In the version of this mental motion I’m proposing here, you keep your eye out for ways that everyone’s being totally inept and incompetent, ways that maybe you could just do the job correctly if you reached in there and mucked around yourself.
That’s where I predict the good stuff will come from.
And if you don’t see any such ways?
Then don’t sweat it. Maybe you just can’t see something that will help right now. There don’t have to be ways you can help in a sizable way right now.
I don’t see ways to really help in a sizable way right now. I’m keeping my eyes open, and I’m churning through a giant backlog of things that might help a nonzero amount—but I think it’s important not to confuse this with taking meaningful bites out of a core problem the world is facing, and I won’t pretend to be doing the latter when I don’t see how to.
Like, keep your eye out. For sure, keep your eye out. But if nothing in the field is calling to you, and you have no part of you that says you could totally do better if you deconfused yourself some more and then handled things yourself, then it’s totally respectable to do something else with your hours.
If you don’t have an active sense that you could put out some visibly-raging fires yourself (maybe after skilling up a bunch, which you also have an active sense you could do), then I recommend stuff like cultivating your ability to get excited about things, and doing other cool stuff.
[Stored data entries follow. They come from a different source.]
/-! ## The address register and memory (42_index_memory.md) -/

/-- Settles O44: each writes `I` alone; the product of 5 and a byte has room in 16 bits. -/
theorem addressRegisterWrites : Obligations.AddressRegisterWrites := by
  intro nnn x s
  refine ⟨⟨_, rfl, toNat_zext16_addr nnn, rfl, rfl, fun _ => rfl⟩, ⟨_, rfl, ?_, rfl, rfl, fun _ => rfl⟩,
    ⟨_, rfl, ?_, rfl, rfl, fun _ => rfl⟩⟩
  · show (s.I + zext16 (s.reg x)).toNat = _
    simp only [zext16]
    bv_omega
  · show (5 * zext16 (s.reg x)).toNat = _
    simp only [zext16]
    bv_omega

/-- The decimal digits as numbers (decision D21). -/
theorem toNat_decimalDigits (v : Byte) : (BitVec.ofNat 8 (v.toNat / 100)).toNat = v.toNat / 100 ∧
    (BitVec.ofNat 8 (v.toNat / 10 % 10)).toNat = v.toNat / 10 % 10 ∧
    (BitVec.ofNat 8 (v.toNat % 10)).toNat = v.toNat % 10 := by
  have := v.isLt
  simp only [BitVec.toNat_ofNat]
  omega

/-- What every byte reads as after `LD B, Vx` in memory, and that nothing else but `pc` changes. -/
theorem exec_ldB_reads {x : Reg} {s : State} (hwf : s.mem.wf = true) (hin : s.dataAddr 2 ≤ 0xFFF) :
    ∃ t, exec (.ldB x) s = .next t ∧ t.pc = s.pc + 2 ∧ t = { s with mem := t.mem, pc := t.pc } ∧
      ∀ a, t.readByte a = if a = s.dataAddr 0 then BitVec.ofNat 8 ((s.reg x).toNat / 100)
        else if a = s.dataAddr 1 then BitVec.ofNat 8 ((s.reg x).toNat / 10 % 10)
        else if a = s.dataAddr 2 then BitVec.ofNat 8 ((s.reg x).toNat % 10) else s.readByte a :=
  ⟨_, exec_ldB_in_memory hin, rfl, rfl, fun a => read_storeFrom_three (s.dataAddr 0) a _ _ _ hwf hin⟩

/-- Settles O45: the three stored bytes are read back, and are the digits of `V[x]`. -/
theorem ldBStoresTheDigits : Obligations.LdBStoresTheDigits := by
  intro x s hwf hin
  obtain ⟨t, ht, hpc, rest, reads⟩ := exec_ldB_reads (x := x) hwf hin
  obtain ⟨hundreds, tens, units⟩ := toNat_decimalDigits (s.reg x)
  have b0 : (t.readByte (s.dataAddr 0)).toNat = (s.reg x).toNat / 100 := by rw [reads, if_pos rfl, hundreds]
  have b1 : (t.readByte (s.dataAddr 1)).toNat = (s.reg x).toNat / 10 % 10 := by
    rw [reads, if_neg (by simp [State.dataAddr]), if_pos rfl, tens]
  have b2 : (t.readByte (s.dataAddr 2)).toNat = (s.reg x).toNat % 10 := by
    rw [reads, if_neg (by simp [State.dataAddr]), if_neg (by simp [State.dataAddr]), if_pos rfl, units]
  refine ⟨t, ht, by omega, by omega, by omega, hpc, rest, fun a ha => ?_⟩
  unfold State.dataAddr at ha reads
  rw [reads, if_neg (by omega), if_neg (by omega), if_neg (by omega)]

/-- Settles O46: the registers stored are read back at their addresses, and no other byte changes. -/
theorem storeRegsStoresEachRegister : Obligations.StoreRegsStoresEachRegister := by
  intro x s hwf hin
  obtain ⟨stored, other⟩ := read_store_regs s x (s.dataAddr 0) hwf hin
  exact ⟨_, exec_storeRegs_in_memory hin, stored, rfl, rfl, other⟩

/-- `LD Vx, [I]` in memory loads the registers 0 to x and advances. -/
theorem exec_loadRegs_in_memory {x : Reg} {s : State} (h : s.dataAddr x.val ≤ 0xFFF) :
    exec (.loadRegs x) s = .next (loadEach .fault s (regsUpTo x)).advance :=
  ifInRange_ok h .fault s _

/-- Settles O47: loading changes the registers up to x, each to the byte at its address. -/
theorem loadRegsLoadsEachRegister : Obligations.LoadRegsLoadsEachRegister := by
  intro x s hin
  obtain ⟨⟨V, hV⟩, hreg⟩ := loadEach_spec s (regsUpTo x)
  refine ⟨_, exec_loadRegs_in_memory hin, fun k hk => ?_, fun k hk => ?_, ?_, ?_, fun a => ?_⟩
  · exact (hreg k).trans (if_pos (mem_regsUpTo.2 hk))
  · exact (hreg k).trans (if_neg fun h => absurd (mem_regsUpTo.1 h) (Fin.not_le.2 hk))
  all_goals rw [hV]; rfl

end Sys2Proof.Machine

/-! The display, the keys and the key wait, construction from an image, and the four parameters of the spec. -/

namespace Sys2Proof.Machine

/-! ## The display (43_display.md) -/

/-- Settles O49: every pixel of the cleared framebuffer is false. -/
theorem clsClearsEveryPixel : Obligations.ClsClearsEveryPixel := fun _ =>
  ⟨_, rfl, Framebuffer.pixel_clear, rfl, rfl, fun _ => rfl⟩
Sure, most stuff is lower-impact than saving the world from destruction. But if you can be enthusiastic about all the other cool ways to make the world better off around you, then I’m much more optimistic that you’ll be able to feel properly motivated to combat existential risk if and when an opportunity to do so arises. Because that opportunity, if you get one, probably isn’t going to suddenly unlock every lock on the box your heart hides your enthusiasm in, if your heart is hiding your enthusiasm.
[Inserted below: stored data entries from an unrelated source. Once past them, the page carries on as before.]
def State.refusedWith (s : State) (e : InProgress) (o : OutcomeCode) : State := s.answered e o false false []

/-- From one state to the next exactly one owner record was accessed: it is now `r`, every other record and every class is as
it was, and the owner is reported to UVU exactly when its C has changed, outside REBUILD (R6, R7, R8). -/
def accessedTo (s t : State) (o : Nat) (r : OwnerRec) : Prop :=
  t.owner o = r ∧ (∀ p, p ≠ o → t.owner p = s.owner p) ∧ t.qsu.classes = s.qsu.classes ∧
  t.uvu = { s.uvu with reports :=
    if s.operates = true ∧ s.chargeable (s.opened o) ≠ s.chargeable r then s.uvu.reports ++ [o] else s.uvu.reports }

/-- The station has halted for a reason, from a state: HALTED is raised and kept with its reason, a TABLE halt clears the
marker, the segment and the link fall silent, and no table is written (R113, R167, R195). -/
def haltedFrom (s t : State) (r : HaltReason) : Prop :=
  t.stc.state = .halted ∧ t.stc.haltReason = some r ∧ t.stc.marker = (s.stc.marker && decide (r = .ring)) ∧
  t.cqp.causes = s.cqp.causes ||| Cause.halted.bit ∧
  t.psi.snapcall = none ∧ t.psi.beacon = none ∧ t.psi.usage = none ∧ t.psi.tx = .idle ∧ t.odu.linkUp = false ∧
  t.odu.ownShare = 0 ∧ t.odu.tokens = 0 ∧
  t.qsu = s.qsu ∧ t.xtu = s.xtu ∧ t.scu = s.scu ∧ t.rcu = s.rcu ∧ t.cju = s.cju ∧ t.staging = s.staging ∧ t.host = s.host

/-! ### The steps that are due -/

/-- The part takes a step of itself, or serves a command it holds, when no step waits: one whose condition the state meets. In
LOADING there is none, and in HALTED only the clock's roll-over (R193, R195). A step so taken meets clean table memory, takes the
counts of a beacon tick before the share, and the whole of a context (assumption 1). -/
def stepDue (s : State) (i : Instr) : Prop :=
  let works := s.stc.state ∈ [.listening, .active, .mute]
  let hears := s.stc.state ∈ [.rebuild, .listening, .active, .mute]
  let passed := fun (limit : Nat) (timer : Option Nat) => ∃ n, timer = some n ∧ limit ≤ n
  let held := fun c : HostCommand => ∃ e ∈ s.cqp.ringU.inProgress ++ s.cqp.ringB.inProgress,
    (e.phase = .untaken ∨ e.phase = .working) ∧ e.command = some c
  let cleaned := fun owner peer : Nat => (∀ x ∈ s.xtu.extents, x.2.state ≠ .reserved) ∧ 65536 ≤ owner ∧
    (∀ x ∈ s.cju.frozen, x.step = .waiting) ∧ 16 ≤ peer
  let toCopy := s.stc.state = .active ∧ s.odu.linkUp = true ∧ s.cju.window = .opened
  let idleLink := s.odu.sending = none ∧ 25000000 ≤ s.odu.sendTimer
  s.stc.state ≠ .loading ∧ (s.stc.state = .halted → i = .clockRollover) ∧
  match i with
  | .charge h o v l ecc => ecc = .clean ∧ held (.charge h o v l)
  | .release h ecc => ecc = .clean ∧ held (.release h)
  | .start m n d x ecc => ecc = .clean ∧ held (.start m n d x)
  | .rebuildDone ecc => ecc = .clean ∧ held .rebuildDone
  | .loadOwner o c so ha g ecc => ecc = .clean ∧ held (.loadOwner o c so ha g)
  | .loadSnapshot e d x r g ecc => ecc = .clean ∧ held (.loadSnapshot e d x r g)
  | .loadExtent h o v l st b d c ecc => ecc = .clean ∧ held (.loadExtent h o v l st b d c)
  | .setClock d x ecc => ecc = .clean ∧ held (.setClock d x)
  | .setLimits o so ha w ecc => ecc = .clean ∧ held (.setLimits o so ha w)
  | .setOwnerClass o c ecc => ecc = .clean ∧ held (.setOwnerClass o c)
  | .setClass c g w p => held (.setClass c g w p)
  | .callSnapshot r g ecc => ecc = .clean ∧ held (.callSnapshot r g)
  | .expireSnapshot e ecc => ecc = .clean ∧ held (.expireSnapshot e)
  | .protectGroup g ecc => ecc = .clean ∧ held (.protectGroup g)
  | .unprotectGroup g ecc => ecc = .clean ∧ held (.unprotectGroup g)
  | .restoreOpen e o v t ecc => ecc = .clean ∧ held (.restoreOpen e o v t)
  | .restoreItem c t x h v ecc => ecc = .clean ∧ held (.restoreItem c t x h v)
  | .restoreCommit c t n ecc => ecc = .clean ∧ n = 512 ∧ held (.restoreCommit c t)
  | .restoreAbort c t n ecc => ecc = .clean ∧ n = 512 ∧ held (.restoreAbort c t)
  | .staged x h ecc => ecc = .clean ∧ held (.staged x h)
  | .stageFailed x h ecc => ecc = .clean ∧ held (.stageFailed x h)
  | .inspectOwner o ecc => ecc = .clean ∧ held (.inspectOwner o)
  | .inspectSnapshots e ecc => ecc = .clean ∧ held (.inspectSnapshots e)
  | .inspectPeers p o ecc => ecc = .clean ∧ held (.inspectPeers p o)
  | .inspectNight ecc => ecc = .clean ∧ held .inspectNight
  | .chargeAdmission position ecc => ecc = .clean ∧
      ∃ e ∈ s.cqp.ringU.inProgress, e.position = position ∧ ∃ blocks, e.phase = .claimed blocks
  | .restoreItemAdmission ecc => ecc = .clean ∧ ∃ e rest c t x h v n, s.cqp.ringB.inProgress = e :: rest ∧
      e.command = some (.restoreItem c t x h v) ∧ e.phase = .claimed n
  | .tableEmptyingEnd ecc => ecc = .clean ∧ s.stc.work = .emptying
  | .cleanupWalkStep ecc => ecc = .clean ∧ ∃ o p, s.stc.work = .cleaning o p ∧ ¬ cleaned o p
  | .cleanupWalkEnd ecc => ecc = .clean ∧ ∃ o p, s.stc.work = .cleaning o p ∧ cleaned o p
  | .checkWalkVisit ecc => ecc = .clean ∧ ∃ h left d m, s.stc.work = .checking (h :: left) d m
  | .checkWalkEnd ecc => ecc = .clean ∧ ∃ d m, s.stc.work = .checking [] d m
  | .clockRollover => s.stc.clock.second + 1 = 86400 ∧ 25000000 ≤ s.stc.clock.phase
  | .expiryPass ecc => ecc = .clean ∧ s.stc.expiryMoment = true
  | .sweepVisit ecc => ecc = .clean ∧ works ∧ s.xtu.sweep.state = .running
  | .reclaimBatchTimeout ecc => ecc = .clean ∧ s.xtu.batch ≠ [] ∧ s.xtu.batchWaiting = false ∧ 25000000 ≤ s.xtu.batchTimer
  | .reclaimBatchPost ecc => ecc = .clean ∧ s.xtu.batchWaiting = true ∧ s.canHand .reclaim = true
  | .idleExpiry x n ecc => ecc = .clean ∧ n = 512 ∧ ∃ c, s.rcu.contexts[x]? = some c ∧ c.state ≠ .free ∧
      passed (s.config.idleTimeout * 25000000) c.idle
  | .beaconTick tick => tick = ⟨false, .clean⟩ ∧ works ∧ passed (s.config.beaconInterval * 25000000) s.psi.beaconTimer
  | .peerForget p => works ∧ p ≠ s.stc.stationNumber ∧ 0 < s.config.forgetLimit ∧ ∃ x, s.psi.peers[p]? = some x ∧
      x.state = .silent ∧ s.config.forgetLimit * 60 * 25000000 ≤ x.forgetTimer
  | .attemptStart => s.stc.state = .active ∧ s.psi.tx = .deferring ∧ s.psi.mediumBusy = false ∧ 240 ≤ s.psi.gapTimer
  | .backoffEnd => s.psi.tx = .backoff ∧ s.psi.backoffDelay * 1280 ≤ s.psi.backoffTimer
  | .usageApply ecc => ecc = .clean ∧ hears ∧ s.psi.handed ≠ none
  | .bulletinFilter ecc => ecc = .clean ∧ hears ∧ s.psi.fifo ≠ []
  | .dirtyReport ecc => ecc = .clean ∧ works ∧ s.uvu.reports ≠ []
  | .purgeVisit ecc => ecc = .clean ∧ hears ∧ s.uvu.walk ≠ none
  | .walkerExpiry ecc => ecc = .clean ∧ s.stc.state = .active ∧ passed (s.config.walkerInterval * 25000) s.uvu.walkerTimer
  | .windowStart ecc => ecc = .clean ∧ s.stc.windowMoment = true
  | .windowEnd ecc => ecc = .clean ∧ s.cju.windowLeft = some 0
  | .nightReport ecc => ecc = .clean ∧ s.cju.report ≠ none ∧ s.canHand .report = true
  | .copyCompletion ecc => ecc = .clean ∧ s.odu.completions ≠ [] ∧ s.xtu.batch.length < 16
  | .takeForStaging ecc => ecc = .clean ∧ toCopy ∧ (∃ x ∈ s.odu.slots, x.state = .free) ∧
      (∃ x ∈ s.cju.frozen, x.step = .waiting) ∧ s.canHand .staging = true
  | .stagingTimeout x ecc => ecc = .clean ∧ ∃ slot, s.odu.slots[x]? = some slot ∧ slot.state = .staging ∧
      passed (120 * 25000000) slot.timer
  | .helloSend => works ∧ s.odu.linkUp = false ∧ idleLink
  | .idleSend => works ∧ s.odu.linkUp = true ∧ idleLink
  | .copySend ecc => ecc = .clean ∧ toCopy ∧ s.odu.sending = none ∧ s.odu.sendTimer < 25000000 ∧
      (s.odu.resends ≠ [] ∨ s.odu.readyOrder ≠ [])
  | .replyTimeout slot ecc => ecc = .clean ∧ ∃ p ∈ s.odu.places, p.slot = slot ∧ ∃ n, p.state = .awaiting (some n) ∧ 2 * 25000000 ≤ n
  | .busyWaitEnd slot => ∃ p ∈ s.odu.places, p.slot = slot ∧ ∃ n, p.state = .busyWait n ∧ 25000000 ≤ n
  | .linkSilenceTimeout ecc => ecc = .clean ∧ works ∧ s.odu.linkUp = true ∧ 10 * 25000000 ≤ s.odu.silenceTimer
  | .tokenGain => 25000 ≤ s.odu.tokenTimer
  | _ => False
See also Rob Wiblin’s “Don’t pursue a career for impact — think about the world’s most important, tractable and neglected problems and follow your passion.”
Or the Alignment Research Field Guide’s advice to “optimize for your own understanding” and chase the things that feel alive and puzzling to you, as opposed to dutifully memorizing other people’s questions and ideas. “[D]on’t ask “What are the open questions in this field?” Ask: “What are my questions in this field?””
I basically don’t think that big changes come from people who aren’t pursuing a vision that some part of them “believes in”, and I don’t think low-risk, low-reward, modest, incremental help can save us from here.
To be clear, when I say “believe in”, I don’t mean that you necessarily assign high probability to success! Nor do I mean that you’re willing to keep trying in the face of difficulties and uncertainties (though that sure is useful too).
English doesn’t have great words for me to describe what I mean here, but it’s something like: your visualization machinery says that it sees no obstacle to success, such that you anticipate either success or getting a very concrete lesson.
The possibility seems open to you, at a glance; and while you may suspect that there’s some hidden reason that the possibility is not truly open, you have an opportunity here to test whether that’s so, and to potentially learn why this promising-looking idea fails.
(Or maybe it will just work. It’s been known to happen, in many a scenario where external signs and portents would have predicted failure.)